Article ID: | iaor20118653 |
Volume: | 27 |
Issue: | 4 |
Start Page Number: | 1116 |
End Page Number: | 1127 |
Publication Date: | Oct 2011 |
Journal: | International Journal of Forecasting |
Authors: | Joseph Kissan, Babajide Wintoki M, Zhang Zelin |
Keywords: | forecasting: applications, datamining |
We examine the ability of online ticker searches (e.g. XOM for Exxon Mobil) to forecast abnormal stock returns and trading volumes. Specifically, we argue that online ticker searches serve as a valid proxy for investor sentiment – a set of beliefs about cash flows and investment risks that are not necessarily justified by the facts at hand – which is generally associated with less sophisticated, retail investors. Based on prior research on investor sentiment, we expect online search intensity to forecast stock returns and trading volume, and also expect that highly volatile stocks, which are more difficult to arbitrage, will be more sensitive to search intensity than less volatile stocks.

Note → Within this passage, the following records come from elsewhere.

theorem execPload_keeps {z s : State} (h : Keeps z s) (hd : Hdr) (d a : Opnd) : OutKeeps z (execPload hd d a s) := by
  refine issue_keeps h _ _ fun x g => onPage_keeps g _ _ _ fun s r e lev at_ ent g => ?_
  extract_lets f
  split
  · exact answer_keeps g _ _
  · split
    · exact answer_keeps g _ _
    · split
      · exact answer_keeps g _ _
      · split
        · exact answer_keeps g _ _
        · refine withBuffer_keeps g _ _ _ _ fun y bs g => ?_
          split
          · exact answer_keeps g _ _
          · generalize gcmOpen _ _ _ _ _ = p
            cases p with
            | none => exact answer_keeps g _ _
            | some plain =>
              dsimp only
              split
              · exact answer_keeps g _ _
              · exact withFrame_keeps g _ _ _ _ _ fun x gx => answer_keeps (State.putEntry_keeps (State.homeWrite_keeps (State.scrubFrame_keeps
                  (State.modEncl_keeps gx _ _) _) _ _) _ _) _ _

theorem execPunmap_keeps {z s : State} (h : Keeps z s) (h : Hdr) (d : Opnd) (a : Opnd) :
    OutKeeps z (execPunmap h d a s) := by
  unfold execPunmap
  with_reducible repeat' first | assumption | apply Res.Keeps.ok | apply Res.Keeps.hold | apply OptKeeps.some | apply OptKeeps.none | apply OptKeeps.map | apply State.setPot_keeps | apply issue_keeps | apply State.recall_keeps | apply answer_keeps | refine Res.Keeps.ofOk (by assumption) (answer_keeps ?_ _ _) | refine Res.Keeps.ofTrap (by assumption) (answer_keeps ?_ _ _) | refine Res.Keeps.ofGoto (by assumption) (answer_keeps ?_ _ _) | refine Res.Keeps.ofMoved (by assumption) (answer_keeps ?_ _ _) | refine Res.Keeps.ofStall (by assumption) (answer_keeps ?_ _ _) | refine Res.Keeps.ofTargetStall (by assumption) (answer_keeps ?_ _ _) | refine Res.Keeps.ofTargetTrap (by assumption) (answer_keeps ?_ _ _) | apply State.putEntry_keeps | apply State.scrubFor_keeps | apply onPage_keeps | refine Res.Keeps.ofOk (by assumption) (onPage_keeps ?_ _ _ _ ?_) | refine Res.Keeps.ofTrap (by assumption) (onPage_keeps ?_ _ _ _ ?_) | refine Res.Keeps.ofGoto (by assumption) (onPage_keeps ?_ _ _ _ ?_) | refine Res.Keeps.ofMoved (by assumption) (onPage_keeps ?_ _ _ _ ?_) | refine Res.Keeps.ofStall (by assumption) (onPage_keeps ?_ _ _ _ ?_) | refine Res.Keeps.ofTargetStall (by assumption) (onPage_keeps ?_ _ _ _ ?_) | refine Res.Keeps.ofTargetTrap (by assumption) (onPage_keeps ?_ _ _ _ ?_) | split | apply Keeps.lit | trivial | dsimp only | intro _

/-! Dispatcher -/

theorem State.putWalker_keeps {z s : State} (h : Keeps z s) (w : Walker) :
    Keeps z (State.putWalker s w) := by
  unfold State.putWalker
  with_reducible repeat' first | assumption | apply State.modLaunch_keeps | split | apply Keeps.lit | dsimp only | intro _

theorem State.dispense_keeps {z s : State} (h : Keeps z s) (w : Walker) (l : Launch) :
    PairKeeps z (State.dispense s w l) := by
  unfold State.dispense
  with_reducible repeat' first | assumption | apply State.modLaunch_keeps | apply State.putWalker_keeps | apply State.start_keeps | split | apply Keeps.lit | dsimp only | intro _ | apply PairKeeps.mk

theorem State.takeTurn_keeps {z s : State} (h : Keeps z s) (key : Nat) (eid : Nat) :
    Keeps z (State.takeTurn s key eid) := by
  unfold State.takeTurn
  with_reducible repeat' first | assumption | apply State.put_keeps | split | apply Keeps.lit | dsimp only | intro _

theorem loadConstants_keeps {z s : State} (h : Keeps z s) (l : Launch) (quad : Nat) (x0 : Nat) (x1 : Nat) :
    CpRead.Keeps z (loadConstants s l quad x0 x1) := by
  induction x0 generalizing s l quad x1 with
  | zero => unfold loadConstants; with_reducible repeat' first | assumption | apply CpRead.Keeps.ok | apply CpRead.Keeps.bad | apply readThrough_keeps | refine ExKeeps.of (by assumption) (readThrough_keeps ?_ _ _ _ _) | apply State.ldc_keeps | refine MemRes.Keeps.ofOk (by assumption) (State.ldc_keeps ?_ _ _ _) | refine MemRes.Keeps.ofFault (by assumption) (State.ldc_keeps ?_ _ _ _) | refine MemRes.Keeps.ofDevice (by assumption) (State.ldc_keeps ?_ _ _ _) | apply cpFault_keeps | refine CpRead.Keeps.ofOk (by assumption) (cpFault_keeps ?_ _ _ _) | refine CpRead.Keeps.ofWait (by assumption) (cpFault_keeps ?_ _ _ _) | refine CpRead.Keeps.ofBad (by assumption) (cpFault_keeps ?_ _ _ _) | apply ih | refine CpRead.Keeps.ofOk (by assumption) (ih ?_ _ _ _) | refine CpRead.Keeps.ofWait (by assumption) (ih ?_ _ _ _) | refine CpRead.Keeps.ofBad (by assumption) (ih ?_ _ _ _) | split | apply Keeps.lit | trivial | dsimp only | intro _
  | succ _ ih => unfold loadConstants; with_reducible repeat' first | assumption | apply CpRead.Keeps.ok | apply CpRead.Keeps.bad | apply readThrough_keeps | refine ExKeeps.of (by assumption) (readThrough_keeps ?_ _ _ _ _) | apply State.ldc_keeps | refine MemRes.Keeps.ofOk (by assumption) (State.ldc_keeps ?_ _ _ _) | refine MemRes.Keeps.ofFault (by assumption) (State.ldc_keeps ?_ _ _ _) | refine MemRes.Keeps.ofDevice (by assumption) (State.ldc_keeps ?_ _ _ _) | apply cpFault_keeps | refine CpRead.Keeps.ofOk (by assumption) (cpFault_keeps ?_ _ _ _) | refine CpRead.Keeps.ofWait (by assumption) (cpFault_keeps ?_ _ _ _) | refine CpRead.Keeps.ofBad (by assumption) (cpFault_keeps ?_ _ _ _) | apply ih | refine CpRead.Keeps.ofOk (by assumption) (ih ?_ _ _ _) | refine CpRead.Keeps.ofWait (by assumption) (ih ?_ _ _ _) | refine CpRead.Keeps.ofBad (by assumption) (ih ?_ _ _ _) | split | apply Keeps.lit | trivial | dsimp only | intro _
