/-! count -/

@[simp] theorem State.count_cur (s : State) (c e a k : Nat) : (s.count c e a k).cur = s.cur := by unfold State.count; split <;> rfl
@[simp] theorem State.count_th (s : State) (c e a k : Nat) : (s.count c e a k).th = s.th := by unfold State.count; split <;> rfl
@[simp] theorem State.count_threads (s : State) (c e a k : Nat) : (s.count c e a k).threads = s.threads := by unfold State.count; split <;> rfl
@[simp] theorem State.count_agenda (s : State) (c e a k : Nat) : (s.count c e a k).agenda = s.agenda := by unfold State.count; split <;> rfl
@[simp] theorem State.count_time (s : State) (c e a k : Nat) : (s.count c e a k).time = s.time := by unfold State.count; split <;> rfl
@[simp] theorem State.count_fresh (s : State) (c e a k : Nat) : (s.count c e a k).fresh = s.fresh := by unfold State.count; split <;> rfl
@[simp] theorem State.count_serial (s : State) (c e a k : Nat) : (s.count c e a k).serial = s.serial := by unfold State.count; split <;> rfl
@[simp] theorem State.count_keysMade (s : State) (c e a k : Nat) : (s.count c e a k).keysMade = s.keysMade := by unfold State.count; split <;> rfl
@[simp] theorem State.count_chain (s : State) (c e a k : Nat) : (s.count c e a k).chain = s.chain := by unfold State.count; split <;> rfl
@[simp] theorem State.count_hosts (s : State) (c e a k : Nat) : (s.count c e a k).hosts = s.hosts := by unfold State.count; split <;> rfl
@[simp] theorem State.count_teams (s : State) (c e a k : Nat) : (s.count c e a k).teams = s.teams := by unfold State.count; split <;> rfl
@[simp] theorem State.count_launches (s : State) (c e a k : Nat) : (s.count c e a k).launches = s.launches := by unfold State.count; split <;> rfl
@[simp] theorem State.count_walkers (s : State) (c e a k : Nat) : (s.count c e a k).walkers = s.walkers := by unfold State.count; split <;> rfl
@[simp] theorem State.count_queues (s : State) (c e a k : Nat) : (s.count c e a k).queues = s.queues := by unfold State.count; split <;> rfl
@[simp] theorem State.count_paused (s : State) (c e a k : Nat) : (s.count c e a k).paused = s.paused := by unfold State.count; split <;> rfl
@[simp] theorem State.count_turns (s : State) (c e a k : Nat) : (s.count c e a k).turns = s.turns := by unfold State.count; split <;> rfl
@[simp] theorem State.count_mem (s : State) (c e a k : Nat) : (s.count c e a k).mem = s.mem := by unfold State.count; split <;> rfl
@[simp] theorem State.count_lines (s : State) (c e a k : Nat) : (s.count c e a k).lines = s.lines := by unfold State.count; split <;> rfl
@[simp] theorem State.count_clines (s : State) (c e a k : Nat) : (s.count c e a k).clines = s.clines := by unfold State.count; split <;> rfl
@[simp] theorem State.count_ilines (s : State) (c e a k : Nat) : (s.count c e a k).ilines = s.ilines := by unfold State.count; split <;> rfl
@[simp] theorem State.count_l2 (s : State) (c e a k : Nat) : (s.count c e a k).l2 = s.l2 := by unfold State.count; split <;> rfl
@[simp] theorem State.count_tlb (s : State) (c e a k : Nat) : (s.count c e a k).tlb = s.tlb := by unfold State.count; split <;> rfl
@[simp] theorem State.count_pots (s : State) (c e a k : Nat) : (s.count c e a k).pots = s.pots := by unfold State.count; split <;> rfl
@[simp] theorem State.count_ctrs (s : State) (c e a k : Nat) : (s.count c e a k).ctrs = s.ctrs := by unfold State.count; split <;> rfl
@[simp] theorem State.count_nodes1 (s : State) (c e a k : Nat) : (s.count c e a k).nodes1 = s.nodes1 := by unfold State.count; split <;> rfl
@[simp] theorem State.count_nodes2 (s : State) (c e a k : Nat) : (s.count c e a k).nodes2 = s.nodes2 := by unfold State.count; split <;> rfl
@[simp] theorem State.count_roots (s : State) (c e a k : Nat) : (s.count c e a k).roots = s.roots := by unfold State.count; split <;> rfl
@[simp] theorem State.count_badTags (s : State) (c e a k : Nat) : (s.count c e a k).badTags = s.badTags := by unfold State.count; split <;> rfl
@[simp] theorem State.count_badMeta (s : State) (c e a k : Nat) : (s.count c e a k).badMeta = s.badMeta := by unfold State.count; split <;> rfl
@[simp] theorem State.count_sweeps (s : State) (c e a k : Nat) : (s.count c e a k).sweeps = s.sweeps := by unfold State.count; split <;> rfl
@[simp] theorem State.count_homeSig (s : State) (c e a k : Nat) : (s.count c e a k).homeSig = s.homeSig := by unfold State.count; split <;> rfl
@[simp] theorem State.count_slots (s : State) (c e a k : Nat) : (s.count c e a k).slots = s.slots := by unfold State.count; split <;> rfl
@[simp] theorem State.count_gkeys (s : State) (c e a k : Nat) : (s.count c e a k).gkeys = s.gkeys := by unfold State.count; split <;> rfl
@[simp] theorem State.count_encls (s : State) (c e a k : Nat) : (s.count c e a k).encls = s.encls := by unfold State.count; split <;> rfl
@[simp] theorem State.count_meters (s : State) (c e a k : Nat) : (s.count c e a k).meters = s.meters := by unfold State.count; split <;> rfl
@[simp] theorem State.count_cores (s : State) (c e a k : Nat) : (s.count c e a k).cores = s.cores := by unfold State.count; split <;> rfl
@[simp] theorem State.count_quads (s : State) (c e a k : Nat) : (s.count c e a k).quads = s.quads := by unfold State.count; split <;> rfl
@[simp] theorem State.count_ops (s : State) (c e a k : Nat) : (s.count c e a k).ops = s.ops := by unfold State.count; split <;> rfl
@[simp] theorem State.count_drains (s : State) (c e a k : Nat) : (s.count c e a k).drains = s.drains := by unfold State.count; split <;> rfl
@[simp] theorem State.count_moves (s : State) (c e a k : Nat) : (s.count c e a k).moves = s.moves := by unfold State.count; split <;> rfl
@[simp] theorem State.count_ctlQ (s : State) (c e a k : Nat) : (s.count c e a k).ctlQ = s.ctlQ := by unfold State.count; split <;> rfl
@[simp] theorem State.count_log (s : State) (c e a k : Nat) : (s.count c e a k).log = s.log := by unfold State.count; split <;> rfl
@[simp] theorem State.count_holds (s : State) (c e a k : Nat) : (s.count c e a k).holds = s.holds := by unfold State.count; split <;> rfl
@[simp] theorem State.count_atomQ (s : State) (c e a k : Nat) : (s.count c e a k).atomQ = s.atomQ := by unfold State.count; split <;> rfl
@[simp] theorem State.count_records (s : State) (c e a k : Nat) : (s.count c e a k).records = s.records := by unfold State.count; split <;> rfl
@[simp] theorem State.count_outst (s : State) (c e a k : Nat) : (s.count c e a k).outst = s.outst := by unfold State.count; split <;> rfl
@[simp] theorem State.count_ringSeq (s : State) (c e a k : Nat) : (s.count c e a k).ringSeq = s.ringSeq := by unfold State.count; split <;> rfl
@[simp] theorem State.count_ringNow (s : State) (c e a k : Nat) : (s.count c e a k).ringNow = s.ringNow := by unfold State.count; split <;> rfl
@[simp] theorem State.count_ceLast (s : State) (c e a k : Nat) : (s.count c e a k).ceLast = s.ceLast := by unfold State.count; split <;> rfl
@[simp] theorem State.count_scrubs (s : State) (c e a k : Nat) : (s.count c e a k).scrubs = s.scrubs := by unfold State.count; split <;> rfl
@[simp] theorem State.count_pins (s : State) (c e a k : Nat) : (s.count c e a k).pins = s.pins := by unfold State.count; split <;> rfl
@[simp] theorem State.count_reg (s : State) (c e a k : Nat) : (s.count c e a k).reg = s.reg := by unfold State.count; split <;> rfl
@[simp] theorem State.count_trips (s : State) (c e a k : Nat) : (s.count c e a k).trips = s.trips := by unfold State.count; split <;> rfl
@[simp] theorem State.count_tandem (s : State) (c e a k : Nat) : (s.count c e a k).tandem = s.tandem := by unfold State.count; split <;> rfl
@[simp] theorem State.count_retired (s : State) (c e a k : Nat) : (s.count c e a k).retired = s.retired := by unfold State.count; split <;> rfl
@[simp] theorem State.count_power (s : State) (c e a k : Nat) : (s.count c e a k).power = s.power := by unfold State.count; split <;> rfl
@[simp] theorem State.count_sessions (s : State) (c e a k : Nat) : (s.count c e a k).sessions = s.sessions := by unfold State.count; split <;> rfl
@[simp] theorem State.count_spdmOut (s : State) (c e a k : Nat) : (s.count c e a k).spdmOut = s.spdmOut := by unfold State.count; split <;> rfl
@[simp] theorem State.count_booted (s : State) (c e a k : Nat) : (s.count c e a k).booted = s.booted := by unfold State.count; split <;> rfl
@[simp] theorem State.count_lmsTop (s : State) (c e a k : Nat) : (s.count c e a k).lmsTop = s.lmsTop := by unfold State.count; split <;> rfl
@[simp] theorem State.count_lmsLeft (s : State) (c e a k : Nat) : (s.count c e a k).lmsLeft = s.lmsLeft := by unfold State.count; split <;> rfl
@[simp] theorem State.count_links (s : State) (c e a k : Nat) : (s.count c e a k).links = s.links := by unfold State.count; split <;> rfl
@[simp] theorem State.count_tdis (s : State) (c e a k : Nat) : (s.count c e a k).tdis = s.tdis := by unfold State.count; split <;> rfl
@[simp] theorem State.count_dmas (s : State) (c e a k : Nat) : (s.count c e a k).dmas = s.dmas := by unfold State.count; split <;> rfl
@[simp] theorem State.count_ckJobs (s : State) (c e a k : Nat) : (s.count c e a k).ckJobs = s.ckJobs := by unfold State.count; split <;> rfl
@[simp] theorem State.count_sealed (s : State) (c e a k : Nat) : (s.count c e a k).sealed = s.sealed := by unfold State.count; split <;> rfl
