-- ==== Sys2Proof/Tests/Slice0.lean ====
section
/-! SUPPORT. Tests: words written out from the spec's encodings, terms that the well-formedness checks refuse, results worked out by hand
from the rules, and for each statement for the provers states and operands that meet its hypotheses. -/

namespace Sys2Proof.Tests

set_option Elab.async false

open Sys2Proof Sys2Proof.Machine

/-! Helpers -/

def h0 : Hdr := ⟨false, 0, 0⟩

def runsB (s : State) (i : Instr) : Bool := s.chain.isNone && s.th.owed.isNone && !held i s && (gate i (begin_ i s)).isNone && !loose i (begin_ i s)

theorem runs_of_runsB {i : Instr} {s : State} (h : runsB s i = true) : Runs i s := by
  simpa [runsB, Runs, and_assoc] using h

theorem runs_all {l : List Instr} {s : State} (h : l.all (runsB s) = true) : ∀ i ∈ l, Runs i s := fun i hi =>
  runs_of_runsB (List.all_eq_true.mp h i hi)

/-- The state that an instruction leads to, when it leads to one. -/
def after (i : Instr) (s : State) : Option State := match exec i s with
  | .next t => some t
  | _ => none

/-- A register after an instruction, its result written. -/
def regAfter (s : State) (i : Instr) (c : Nat) : Option Word := (after i s).map (·.final c)
def predAfter (s : State) (i : Instr) (n : Nat) : Option Bool := (after i s).map (·.finalPred n)
def flagsAfter (s : State) (i : Instr) : Option Nat := (after i s).map fun t => t.finalFpc.toNat / 256 % 32

/-- The machine right after reset, with pages of guest 0 in home slice 0: at 0 one of type 0 to read and execute, at 0x1000 one of type 0
to read and write, at 0x2000 one of type 1, and at 0x3000 the page of anchor-die registers from 0x3000. -/
def paged : State :=
  let s := State.reset.loadWord []
  { s with
    mem := Memory.setAll s.mem 0x22008 (leBytes 8 0x240CD ++ leBytes 8 (0x250CD + 2 ^ 56) ++ leBytes 8 (2 ^ 40 + 0x30CD + 2 ^ 57))
    pots := [0x24, 0x25].foldl (fun t f => t.put f { state := .hyp, maxp := 7 }) s.pots }

/-- Host core 0 at a level, with registers given. -/
def host (l : Level) (regs : Tab Word) : State := { paged with th := { paged.th with level := l, regs := regs, preds := 3 } }

/-- Enclave 1 of a guest, in key slot 1, with an address space of three pages: at 0 one to read and execute, at 0x1000 one of type 0 to
read and write, at 0x2000 one of type 1; and with the kick page of queue 0 of slice 0 at its address. -/
def enclOf (g : Byte) : Encl := { guest := g, slot := 1, key := 256, threads := 2, roots := [(0, 0x40000)], queues := [0] }

def enclImage : List (Nat × Nat) :=
  [(0x40000, 0x31003), (0x31000, 0x32003), (0x32000, 0x33003), (0x33000, 0x38075), (0x33008, 0x340ED), (0x33010, 0x390ED + 2 ^ 56),
    (0x4FFF8, 0x35003), (0x35FF8, 0x36003), (0x36FC0, 0x37003), (0x37000, 2 ^ 40 + 0x10000000 + 0xCD + 2 ^ 57)]

def potFor (g : Byte) (st : PotState) (page : Nat) : Pot := { state := st, maxp := 7, eva := .ofNat 40 page, guest := g, owner := 1, slot := 1, key := 256 }

def withEncl (g : Byte) (s : State) : State :=
  { s with
    mem := enclImage.foldl (fun m (p : Nat × Nat) => Memory.setAll m p.1 (leBytes 8 p.2)) s.mem
    pots := (([0x31, 0x32, 0x33, 0x35, 0x36, 0x37] ++ (List.range 16).map (0x40 + ·)).map (·, potFor g .enclPt 0) ++ [(0x38, potFor g .encl 0), (0x34, potFor g .encl 1),
      (0x39, potFor g .encl 2)]).foldl (fun t (p : Nat × Pot) => t.put p.1 p.2) s.pots
    slots := s.slots.put 1 { loaded := true, guest := g, eid := 1, key := 256 }
    encls := [(1, enclOf g)]
    queues := [(0, { owner := 1, guest := g, index := 0 })] }

/-- Host core 0 in enclave 1. -/
def inEncl (regs : Tab Word) : State :=
  let s := withEncl 1 paged
  { s with
    th := { s.th with level := .e, eid := 1, regs := regs, preds := 3 }
    hosts := s.hosts.put 0 { s.hostCore 0 with guestid := 1, entered := some (1, 0), retW := 40, retCb := 0x2000 } }

/-- A launch record of four tiles, with one group of 64 registers a thread, 4 barrier objects, 4 tiles and 4 KiB of scratchpad. -/
def record (flags head items : Nat) : List Word :=
  [.ofNat 32 (0x4001 + flags), 4, 1, 1, 1, 0x10000, 0, 0, 0, 0, 0x40001, 0x04101000, 0, 0, 0, 0, 255, .ofNat 32 head, .ofNat 32 items]
    ++ List.replicate 13 0

def launch1 : Launch := { words := record 0 0 0, eid := 1, guest := 1, lead := 0, queue := 0, seq := 1 }

/-- Lane 0 of a team of one group on core 0, in enclave 1. -/
def simtOf (l : Launch) (regs : Tab Word) : State :=
  let s := withEncl 1 paged
  { s with
    cur := .simt 1 0
    th := { eid := 1, level := .e, allot := 64, regs := regs, preds := 3 }
    threads := (.host 0, s.th) :: (List.range 31).map (fun k => (.simt 1 (k + 1), { eid := 1, level := .e, allot := 64 })) ++ s.threads
    serial := 2
    teams := [(1, { launch := 1, core := 0, slot := 0, groups := 1, cvs := [(2, { set := 1 })] })]
    launches := [(1, l)] }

In a sample of S&P 500 firms over the period 2005–2008, we find that, over a weekly horizon, online search intensity reliably predicts abnormal stock returns and trading volumes, and that the sensitivity of returns to search intensity is positively related to the difficulty of a stock being arbitraged. More broadly, our study highlights the potential of employing online search data for other forecasting applications.